Neural Machine Translation

In the paper proposed by Sutskever et. al., we have an encoder and a decoder mechanism to obtain an end to end neural machine translation model.

Encoder: $h_{t}=f_{enc}(h_{t-1},x_{t})$

Decoder: $s_{t}=f_{dec}(s_{t},y_{t-1},c)$ where $c=h_{T_{x}}$

Problem with this architecture: Here $c$ is a static fixed-size vector, which stores the entire information of the source sentence. It becomes a bottleneck if the source sentence is huge. The context vector also does not provide any additional information to the present decoder word. Each and every decoder step gets the same information from the source sentence which has a bad effect on the task.

NMT with Attention

Due to the problem documented above, there was this idea of building a new context vector at each decoder step. This time around we do not have a static fixed-size vector, in fact, we have a dynamic vector that is being evaluated on each decoder step. This way the bottleneck of information is bypassed.

Encoder: $h_{t}=f_{enc}(h_{t-1},x_{t})$

Decoder: $s_{t}=f_{dec}(s_{t},y_{t-1},\boxed{c_{t}})$

The concept of attention kicks in while we build the dynamic context vector. The first thing that we do is build an alignment scalar that provides the intuition of similarity between the decoder hidden state and the annotations of the entire encoder.

After having the alignment scores, we need to normalize them so that we get a normal distribution of the entire encoder states.

$$ e_{t,i}=f_{att}(s_{t-1},h_{i})\\ a_{t,i}= softmax(e_{t,i})\\ c_{t}=\sum_{i=0}^{T_{x}}a_{t,i}h_{i} $$

Where:

$e_{t,i}$ is the alignment score of the decoder hidden state with respect to the annotation.
$a_{t,i}$ is the attention weight for the annotation.
$c_{t}$ is the weighted annotations.

This model overcomes the problem of bottlenecking.
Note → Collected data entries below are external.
-- ==== Sys2Proof/Tests/Slice0.lean ====
section
/-! SUPPORT. Tests: well-formedness, decoding, single instructions against the spec's own examples, and for each statement of
Certificates/Slice0 states that meet its hypotheses. -/

set_option Elab.async false

namespace Sys2Proof.Tests

open Sys2Proof Sys2Proof.Machine

/-! ## Well-formedness (03 R85, R72, R58, R80; 13 R233, R234) -/

/-- An ill-formed term for each check of `Instr.wf`, and the nearest well-formed one. -/
theorem test_wf_refuses :
    Instr.wf (.setm false 0x000E) = false ∧ Instr.wf (.setm false 0x000D) = true ∧
      Instr.wf (.setm false 0x0050) = false ∧ Instr.wf (.setm false 0x0040) = true ∧
      Instr.wf (.give false 0) = false ∧ Instr.wf (.give false 25) = false ∧ Instr.wf (.give false 24) = true ∧
      Instr.wf (.claim false 0) = false ∧ Instr.wf (.claim false 25) = false ∧ Instr.wf (.claim false 1) = true ∧
      Instr.wf (.rwait false (.s 0) 0) = false ∧ Instr.wf (.rwait false (.s 0) 1) = true := by decide

theorem test_wf_refuses_classes :
    Instr.wf (.ceq false (.s 1) (.s 2) (.s 3)) = false ∧ Instr.wf (.sceq false (.m 1) (.s 2) (.s 3)) = false ∧
      Instr.wf (.clt false .zr (.s 2) (.s 3)) = false ∧ Instr.wf (.sclt false .zr (.v 2) (.s 3)) = false ∧
      Instr.wf (.cne false .zr (.v 2) (.s 3)) = true ∧ Instr.wf (.scle false (.s 1) (.s 2) .zr) = true ∧
      Instr.wf (.mov false (.q 0) (.s 1)) = false ∧ Instr.wf (.mov false (.s 1) (.q 0)) = false ∧
      Instr.wf (.queuePush false (.s 0) (.s 1)) = false ∧ Instr.wf (.queuePop false (.s 1) (.s 2)) = false ∧
      Instr.wf (.queuePop false (.q 1) (.q 2)) = false ∧ Instr.wf (.queuePush false (.q 1) (.q 2)) = true := by decide

/-! ## Decoding (03 Tables 3-7 to 3-9) -/

/-- Worked encodings of the spec, in the order of its files (03, 07, 09, 11, 13, 15, 17, 19). -/
def workedWords : List (Nat × Instr) :=
  [ (0x100301C2, .add false (.v 3) (.v 1) (.s 2)),
    (0x900301C2, .add true (.v 3) (.v 1) (.s 2)),
    (0x2001FFFF, .li false (.v 1) 0xFFFF),
    (0x1E07F800, .mov false (.v 7) .zr),
    (0x42C1C2C3, .sclt false (.s 1) (.s 2) (.s 3)),
    (0x5B02C35E, .stwImm false (.v 2) (.s 3) 0x1E),
    (0x5A08C38F, .ldqImm false (.v 8) (.s 3) 15),
    (0x6E000002, .acq false .bent),
    (0xEE030003, .fsc true false),
    (0x0B0010C7, .setm false 0x10C7),
    (0x01FFFFFD, .br false 0xFFFFFD),
    (0x07C6E900, .part false (.s 6) (.m 1)),
    (0x47E9E9FF, .mxor false (.m 1) (.m 1) .live),
    (0x58C5C2C4, .std false (.s 5) (.s 2) (.s 4)),
    (0x39020106, .cvt false (.v 2) (.v 1) .e2m1),
    (0x4A070184, .shfi false (.v 7) (.v 1) .up 4),
    (0x4D0A01D4, .btlh false (.v 10) (.v 1) (.s 20)),
    (0x48C5010A, .redmax false (.s 5) (.v 1)),
    (0xE0C3C486, .axchR true (.s 3) (.s 4) .gang),
    (0x6004C2C7, .acasR false (.v 4) (.s 2) .sys),
    (0xE1C5C102, .frdC true (.s 5) (.s 1)),
    (0x6200C204, .rbind false (.s 2)),
    (0x69FFC900, .barar false .live (.s 9) 0),
    (0x6B03C5C6, .rwr false (.v 3) (.s 5) (.s 6)),
    (0x6CC60008, .rwait false (.s 6) 8),
    (0x6D010002, .claim false 2),
    (0x710010C6, .mma false (.v 0) (.v 16) (.s 6)),
    (0xF400C600, .mfin true (.v 0) (.s 6)),
    (0x7CCAC4C6, .cpy false (.s 10) (.s 4) (.s 6)),
    (0x7EF0C800, .qbind false (.q 0) (.s 8)),
    (0x7ECCCD01, .nwait false (.s 12) (.s 13)),
    (0x0B010007, .trap false 7),
    (0x0CC50010, .rdsr false (.s 5) 0x10),
    (0x0DC50001, .wrsr false (.s 5) 1),
    (0x780300FF, .tryBrace false (.v 3) 0xFF),
    (0x7905C602, .cut false (.v 5) (.s 6)),
    (0xF9000003, .steal true),
    (0x7A070642, .stt false (.v 7) (.v 6) 2),
    (0x7BC4C901, .rmax false (.s 4) (.s 9)),
    (0x7B100003, .spawn false (.v 16)) ]

theorem test_decode_worked : ∀ p ∈ workedWords, decodeTableWord 32 p.1 = some p.2 ∧ encode p.2 = some (BitVec.ofNat 32 p.1) := by
  decide +kernel

/-- Words put together field by field from the rows of the opcode table (part 1). -/
def tableWords1 : List (Nat × Instr) :=
  [ (0x80000000, .nop true),
    (0x013C6EF3, .br false 0x3C6EF3),
    (0x82FBA66D, .brz true .bnd 0xA66D),
    (0x03E8DDE6, .brnz false (.m 0) 0xDDE6),
    (0x84171560, .call true 0x171560),
    (0x05000000, .ret false),
    (0x86F98000, .jr true .lid (.v 128)),
    (0x07E7C000, .part false (.s 39) (.s 0)),
    (0x88000000, .regang true),
    (0x09002AC0, .yield false (.v 0) 0x2AC0),
    (0x8A000000, .exit true),
    (0x0B0010C7, .setm false 0x10C7),
    (0x8B01D12D, .trap true 0xD12D),
    (0x0B020000, .tret false),
    (0x8B034021, .sysc true 0x4021),
    (0x0C01779B, .rdsr false (.v 1) 0x779B),
    (0x8DFEAF14, .wrsr true .stat 0xAF14),
    (0x10EFFCD5, .add false (.m 7) .alt (.s 21)) ]

theorem test_decode_table1 : ∀ p ∈ tableWords1, decodeTableWord 32 p.1 = some p.2 ∧ p.2.wf = true := by
  decide +kernel

/-- Words put together field by field from the rows of the opcode table (part 2). -/
def tableWords2 : List (Nat × Instr) :=
  [ (0x91FAFFF8, .sub true .role .live .zr),
    (0x12FDBFFB, .mul false .mode (.v 191) .bnd),
    (0x93E8F980, .mulh true (.m 0) .lid (.v 128)),
    (0x14E7C000, .and false (.s 39) (.s 0) (.v 0)),
    (0x9501FEEF, .or true (.v 1) .stat (.m 7)),
    (0x16FCD5FA, .xor false .alt (.s 21) .role),
    (0x97FFF8FD, .shl true .live .zr .mode),
    (0x18BFFBE8, .shr false (.v 191) .bnd (.m 0)),
    (0x99F980E7, .sar true .lid (.v 128) (.s 39)),
    (0x1AC00001, .rot false (.s 0) (.v 0) (.v 1)),
    (0x9BFEEFFC, .min true .stat (.m 7) .alt),
    (0x1CD5FAFF, .max false (.s 21) .role .live),
    (0x9DF8FDBF, .sel true .zr .mode (.v 191)),
    (0x1EFBE800, .mov false .bnd (.m 0)),
    (0x9EF78000, .queuePush true (.q 7) (.v 128)),
    (0x1ED5F200, .queuePop false (.s 21) (.q 2)),
    (0x9E000101, .popc true (.v 0) (.v 1)),
    (0x1EFEEF02, .clz false .stat (.m 7)) ]

theorem test_decode_table2 : ∀ p ∈ tableWords2, decodeTableWord 32 p.1 = some p.2 ∧ p.2.wf = true := by
  decide +kernel

/-- Words put together field by field from the rows of the opcode table (part 3). -/
def tableWords3 : List (Nat × Instr) :=
  [ (0x9EFCD503, .ffs true .alt (.s 21)),
    (0x1FFAFF00, .rget false .role .live),
    (0x9FF8FD01, .rput true .zr .mode),
    (0x20BFAB03, .li false (.v 191) 0xAB03),
    (0xA1FBE27D, .lih true .bnd 0xE27D),
    (0x22E8F9F7, .addImm false (.m 0) .lid 0xF7),
    (0xA380E770, .mulImm true (.v 128) (.s 39) 0x70),
    (0x24C000EA, .andImm false (.s 0) (.v 0) 0xEA),
    (0xA501FE64, .orImm true (.v 1) .stat 0x64),
    (0x26EFFCDD, .xorImm false (.m 7) .alt 0xDD),
    (0xA7D5FA17, .shlImm true (.s 21) .role 0x17),
    (0x28FFF811, .shrImm false .live .zr 0x11),
    (0xA9FDBF0A, .sarImm true .mode (.v 191) 0xA),
    (0x2AFBE804, .rotImm false .bnd (.m 0) 0x4),
    (0xABF9803E, .minImm true .lid (.v 128) 0x3E),
    (0x2CE7C0B7, .maxImm false (.s 39) (.s 0) 0xB7),
    (0xB00001FE, .fadd true (.v 0) (.v 1) .stat),
    (0x31EFFCD5, .fsub false (.m 7) .alt (.s 21)) ]

theorem test_decode_table3 : ∀ p ∈ tableWords3, decodeTableWord 32 p.1 = some p.2 ∧ p.2.wf = true := by
  decide +kernel

/-- Words put together field by field from the rows of the opcode table (part 4). -/
def tableWords4 : List (Nat × Instr) :=
  [ (0xB2FAFFF8, .fmul true .role .live .zr),
    (0x33FDBFFB, .fma false .mode (.v 191) .bnd),
    (0xB4E8F980, .fms true (.m 0) .lid (.v 128)),
    (0x35E7C000, .fmin false (.s 39) (.s 0) (.v 0)),
    (0xB601FEEF, .fmax true (.v 1) .stat (.m 7)),
    (0x37FCD5FA, .div false .alt (.s 21) .role),
    (0xB8FFF800, .fneg true .live .zr),
    (0x38FDBF01, .fabs false .mode (.v 191)),
    (0xB8FBE802, .sqrt true .bnd (.m 0)),
    (0x38F98003, .rcp false .lid (.v 128)),
    (0xB8E7C004, .rsqrt true (.s 39) (.s 0)),
    (0x3900010A, .cvt false (.v 0) (.v 1) .i8),
    (0xC0ECEFFC, .ceq true (.m 4) (.m 7) .alt),
    (0x41ECFAFF, .cne false (.m 4) .role .live),
    (0xC2ECFDBF, .clt true (.m 4) .mode (.v 191)),
    (0x43ECE8F9, .cle false (.m 4) (.m 0) .lid),
    (0xC4ECE7C0, .cun true (.m 4) (.s 39) (.s 0)),
    (0x40CA01FE, .sceq false (.s 10) (.v 1) .stat) ]

theorem test_decode_table4 : ∀ p ∈ tableWords4, decodeTableWord 32 p.1 = some p.2 ∧ p.2.wf = true := by
  decide +kernel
Image Caption with Attention

We need to notice here that the attention mechanism does not care about the format of the input data. In theory, we can use this mechanism for anything provided the idea remains the same.

For image captioning, we have a similar architecture of an encoder and a decoder. The encoder is a CNN architecture which extract features from the images, while the decoder reamins to be a Recurrent model that builds the caption one step at a time.